GraphQL
Design flexible, client-driven APIs with precise data fetching
TL;DR
GraphQL is a query language for APIs that lets clients request exactly what data they need. Unlike REST's fixed representations, GraphQL clients specify shape and depth. A single query fetches users and their recent orders in one roundtrip. The server defines a schema (types, fields, rules). Resolvers handle fetching data for each field. The N+1 problem and batching complexity are real concerns, but design patterns like DataLoader mitigate them. GraphQL excels for flexible APIs; REST excels for simple, stable ones.

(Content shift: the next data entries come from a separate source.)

-- ==== Sys2Proof/Certificates/Slice0/Obligations.lean ====
section
/-! DEFINITION. The statements for the provers: one `Prop` each, about the commands and about every step of the part. -/

section Slice0

open Sys2Proof Sys2Proof.Machine

/-! ### The step -/

/-- A step runs the command at the front of the queue with the queue's rest; with none waiting it changes nothing (the idling
is the model's choice, log entry 2). -/
def Obligations.StepRunsFrontCommand : Prop :=
  (∀ (c : Instr) (rest : List Instr) (s : State), step { s with pending := c :: rest } = exec c { s with pending := rest }) ∧
  ∀ s : State, s.pending = [] → step s = .next s

/-- Every command, in every state, answers a next state; it leaves the queue of commands alone, and what stands on the link
stays there (R164: nothing issued is recalled).
That a command whose event cannot happen answers too is the model's reading, log entry 1; that the queue is kept, by a reset
too, is log entries 23 and 37, and the link is the model's own field, log entry 8. -/
def Obligations.CommandsAnswerAndRecallNothing : Prop :=
  ∀ (c : Instr) (s : State), ∃ t, exec c s = .next t ∧ t.pending = s.pending ∧ s.link <+: t.link

/-! ### What every step keeps -/

/-- The state after reset is legal in every respect. -/
def Obligations.ResetStateIsLegal : Prop :=
  IdleTimersFollow State.reset ∧ SegmentsLegal State.reset ∧ RingsLegal State.reset ∧ CqsLegal State.reset ∧ WriteLegal State.reset ∧
    AllocationLegal State.reset ∧ DispatchLegal State.reset ∧ FramesLegal State.reset

/-- Every step keeps each idle timer as R89 has it. -/
def Obligations.StepKeepsIdleTimers : Prop :=
  ∀ s t : State, IdleTimersFollow s → step s = .next t → IdleTimersFollow t

/-- Every step keeps the segment records legal. -/
def Obligations.StepKeepsSegmentRecordsLegal : Prop :=
  ∀ s t : State, SegmentsLegal s → step s = .next t → SegmentsLegal t

/-- Every step keeps the request ring records legal. -/
def Obligations.StepKeepsRequestRingsLegal : Prop :=
  ∀ s t : State, RingsLegal s → step s = .next t → RingsLegal t

/-- Every step keeps the completion ring records legal: no more unreleased entries than the size, no unreleased entry written
over, no more than 8 notices waiting (R133, R135). A record write that waits stays addressed to the entry at base + 16 x producer
index of its ACTIVE ring (R133). -/
def Obligations.StepKeepsCompletionRingsLegal : Prop :=
  (∀ s t : State, CqsLegal s → step s = .next t → CqsLegal t) ∧
  ∀ s t : State, CqsLegal s → WriteLegal s → step s = .next t → WriteLegal t

/-- Every step keeps the allocation of slots within the caps and the shared pool (R4). -/
def Obligations.StepKeepsAllocationWithinBounds : Prop :=
  ∀ s t : State, RingsLegal s → AllocationLegal s → step s = .next t → AllocationLegal t

/-- Every step keeps the dispatch queues and the legs in agreement, each queue in its order (R38). -/
def Obligations.StepKeepsQueuesAndLegsAgreeing : Prop :=
  ∀ s t : State, DispatchLegal s → step s = .next t → DispatchLegal t

/-- Every step keeps the ON_WIRE legs and the frames in progress in agreement (R81), in states whose segment records and
queues are legal. -/
def Obligations.StepKeepsOneFrameForEachLegOnWire : Prop :=
  ∀ s t : State, SegmentsLegal s → DispatchLegal s → FramesLegal s → step s = .next t → FramesLegal t

/-- A command moves a slot only along the table of R1. -/
def Obligations.SlotsMoveAlongTheTable : Prop :=
  ∀ (c : Instr) (s t : State) (i : SlotId), exec c s = .next t → (t.slot i).state ∈ slotMoves (s.slot i).state

/-- A FREE slot exists whenever a ring has a slot allowance (R5). -/
def Obligations.AllowanceFindsFreeSlot : Prop :=
  ∀ (s : State) (r : Ring), AllocationLegal s → s.hasAllowance r = true → ∃ i, s.lowestFree = some i

/-! ### Resets -/

/-- COLD_RESET puts every block at its cold values whatever the state, READY 0; COLD_RESET_END makes READY 1. What stands on the
link and the queue of commands are kept: the model's choices, log entries 8 and 37. That a completion ring's coalescing count and
delay are absent then is the model's choice, log entry 41. -/
def Obligations.ColdResetPutsColdValues : Prop :=
  ∀ s : State, ∃ t, exec .coldReset s = .next t ∧
    (∀ i, t.slot i = Slot.empty) ∧ t.lastArrival = 0 ∧ t.lifetimes = #v[0, 20, 200, 2000] ∧
    (∀ e, t.map.get e = MapEntry.empty) ∧ (∀ g, t.queue g = []) ∧ (∀ g, t.seg g = Segment.cold) ∧ t.holdLimit = 1000 ∧
    (∀ r, t.ring r = RequestRing.empty) ∧ t.rotPtr = 1 ∧ t.grantCount = 0 ∧ t.fetch = none ∧
    (∀ c, t.cq c = CompletionRing.empty) ∧ t.cqLast = 3 ∧ t.enable = false ∧ t.adminFault = false ∧ t.status = 0 ∧
    t.adminRqBase = 0 ∧ t.adminCqBase = 0 ∧ t.adminSizes = 0 ∧ t.read = .idle ∧ t.write = none ∧
    t.arbLast = .completionWriter ∧ (∀ c, t.msgPending.get c = false ∧ t.msgHeld.get c = none) ∧
    t.resetting = some .cold ∧ t.link = s.link ∧ t.pending = s.pending ∧
    ∃ u, exec .coldResetEnd t = .next u ∧ u = { t with resetting := none } ∧ u.status = 1

/-- CONTROL_RESET and FUNCTION_LEVEL_RESET put every block at its function-reset values, keeping the configuration; the window
ignores writes and reads 0 but for STATUS; a second reset has no effect; FUNCTION_RESET_END makes READY 1. What stands on the link
and the queue of commands are kept: the model's choices, log entries 8 and 37. That a completion ring's coalescing count and delay
are absent then is the model's choice, log entry 41. -/
def Obligations.FunctionResetKeepsConfiguration : Prop :=
  ∀ s : State, s.resetting = none → ∃ t, exec .controlReset s = .next t ∧ exec .functionLevelReset s = .next t ∧
    (∀ i, t.slot i = Slot.empty) ∧ t.lastArrival = 0 ∧ t.lifetimes = s.lifetimes ∧ t.map = s.map ∧ (∀ g, t.queue g = []) ∧
    (∀ g, t.seg g = { Segment.cold with
      configured := (s.seg g).configured, config := (s.seg g).config, framesOk := (s.seg g).framesOk,
      framesFailed := (s.seg g).framesFailed, retries := (s.seg g).retries, lineEvents := (s.seg g).lineEvents }) ∧
    t.holdLimit = s.holdLimit ∧ (∀ r, t.ring r = RequestRing.empty) ∧ t.rotPtr = 1 ∧ t.grantCount = 0 ∧ t.fetch = none ∧
    (∀ c, t.cq c = CompletionRing.empty) ∧ t.cqLast = 3 ∧ t.enable = false ∧ t.adminRqBase = 0 ∧ t.adminCqBase = 0 ∧
    t.adminSizes = 0 ∧ t.read = .idle ∧ t.write = none ∧ t.arbLast = .completionWriter ∧
    (∀ c, t.msgPending.get c = false ∧ t.msgHeld.get c = none) ∧ t.link = s.link ∧ t.pending = s.pending ∧
    (∀ offset, t.readRegister offset = 0) ∧ (∀ offset width v, exec (.registerWrite offset width v) t = .next t) ∧
    (∀ r v, exec (.rqPost r v) t = .next t) ∧ (∀ c v, exec (.cqRelease c v) t = .next t) ∧
    exec .controlReset t = .next t ∧ exec .functionLevelReset t = .next t ∧
    ∃ u, exec .functionResetEnd t = .next u ∧ u = { t with resetting := none } ∧ u.status = 1

/-! ### The register window -/

/-- A bring-up (R162): with valid admin registers, ring 0 and completion ring 0 become ACTIVE and ENABLE 1; otherwise
ADMIN_FAULT becomes 1 and nothing else changes. The CONTROL write spells the same command. -/
def Obligations.BringUpChecksAdminRegisters : Prop :=
  ∀ s : State, s.resetting = none → s.enable = false → (∀ r, s.ring r = RequestRing.empty) →
    (∀ i, (s.slot i).state = .free) →
    exec (.registerWrite 0 .bits32 1) s = exec .adminBringUp s ∧
    if s.adminRqBase.toNat % 64 = 0 ∧ s.adminCqBase.toNat % 64 = 0 ∧
        s.adminSizes.toNat % 65536 ∈ [16, 32, 64, 128, 256, 512, 1024] ∧
        s.adminSizes.toNat / 65536 ∈ [16, 32, 64, 128, 256, 512, 1024, 2048, 4096] then
      ∃ t, exec .adminBringUp s = .next t ∧
        t = { (s.setRing 0 (t.ring 0)).setCq 0 (t.cq 0) with enable := true, adminFault := false } ∧
        t.ring 0 = { state := .active, producer := 0, consumer := 0, error := none, config := some {
          base := s.adminRqBase, size := s.adminSizes.toNat % 65536, weight := none, reserve := 4, cap := 8, cq := 0 } } ∧
        t.cq 0 = { CompletionRing.empty with state := .active, armed := true, config := some {
          base := s.adminCqBase, size := s.adminSizes.toNat / 65536, count := 1, delay := 0 } } ∧
        t.reserveSum = 4 ∧ t.sharedPool = 60 ∧ t.eligible 0 = false
    else exec .adminBringUp s = .next { s with adminFault := true }

/-- CONTROL.ENABLE after bring-up switches grants on and off and changes nothing else (R163). -/
def Obligations.EnableSwitchesGrantsOnly : Prop :=
  ∀ s : State, s.resetting = none → (s.ring 0).state ≠ .unconfigured →
    exec .enableSet s = .next { s with enable := true } ∧ exec .enableClear s = .next { s with enable := false } ∧
    exec (.registerWrite 0 .bits32 1) s = exec .enableSet s ∧ exec (.registerWrite 0 .bits32 0) s = exec .enableClear s ∧
    ∀ r, { s with enable := false }.eligible r = false

/-- A write to RQ_POST[r] sets the producer index where the ring is configured and the value is below the size, and is ignored
otherwise; a read returns the consumer index, 0 for an UNCONFIGURED ring. Posting the consumer index leaves nothing pending,
posting k records on offers k. While a function reset is in progress the admin registers and RQ_POST take no write (R123).
Values are bits 0 to 15 of the word. -/
def Obligations.RqPostSetsProducerIndex : Prop :=
  ∀ (s : State) (r : Ring) (v : Word), s.resetting = none →
    exec (.rqPost r v) s = .next (
      match (s.ring r).state, (s.ring r).config with
      | .unconfigured, _ => s
      | _, none => s
      | _, some cfg => if v.toNat % 65536 < cfg.size then s.setRing r { s.ring r with producer := v.toNat % 65536 } else s) ∧
    s.readRegister (0x100 + 4 * r.val) =
      (if (s.ring r).state = .unconfigured then 0 else BitVec.ofNat 32 (s.ring r).consumer) ∧
    (∀ (cfg : RingConfig) (k : Nat), (s.ring r).state ≠ .unconfigured → (s.ring r).config = some cfg → cfg.size ≤ 1024 →
      (s.ring r).consumer < cfg.size → k < cfg.size → v.toNat % 65536 = ((s.ring r).consumer + k) % cfg.size →
      ∃ t, exec (.rqPost r v) s = .next t ∧ (t.ring r).pendingCount = k) ∧
    let u := { s with resetting := some .function }
    exec (.rqPost r v) u = .next u ∧ ∀ offset width w, exec (.registerWrite offset width w) u = .next u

Choose based on your client diversity and evolution pace.
Learning Objectives
- Design GraphQL schemas for clarity and performance
- Distinguish queries, mutations, and subscriptions
- Understand resolver patterns and N+1 problems
- Implement batching and caching strategies
- Decide when GraphQL makes sense vs REST
Motivating Scenario
A mobile app needs a user profile: name, email, recent orders (with order totals). A REST approach requires three calls: /users/{id}, /users/{id}/orders, /orders/{id}/products (to calculate totals). A web app also needs this but adds an address endpoint. A partner portal doesn't need orders at all. Each client has different data requirements.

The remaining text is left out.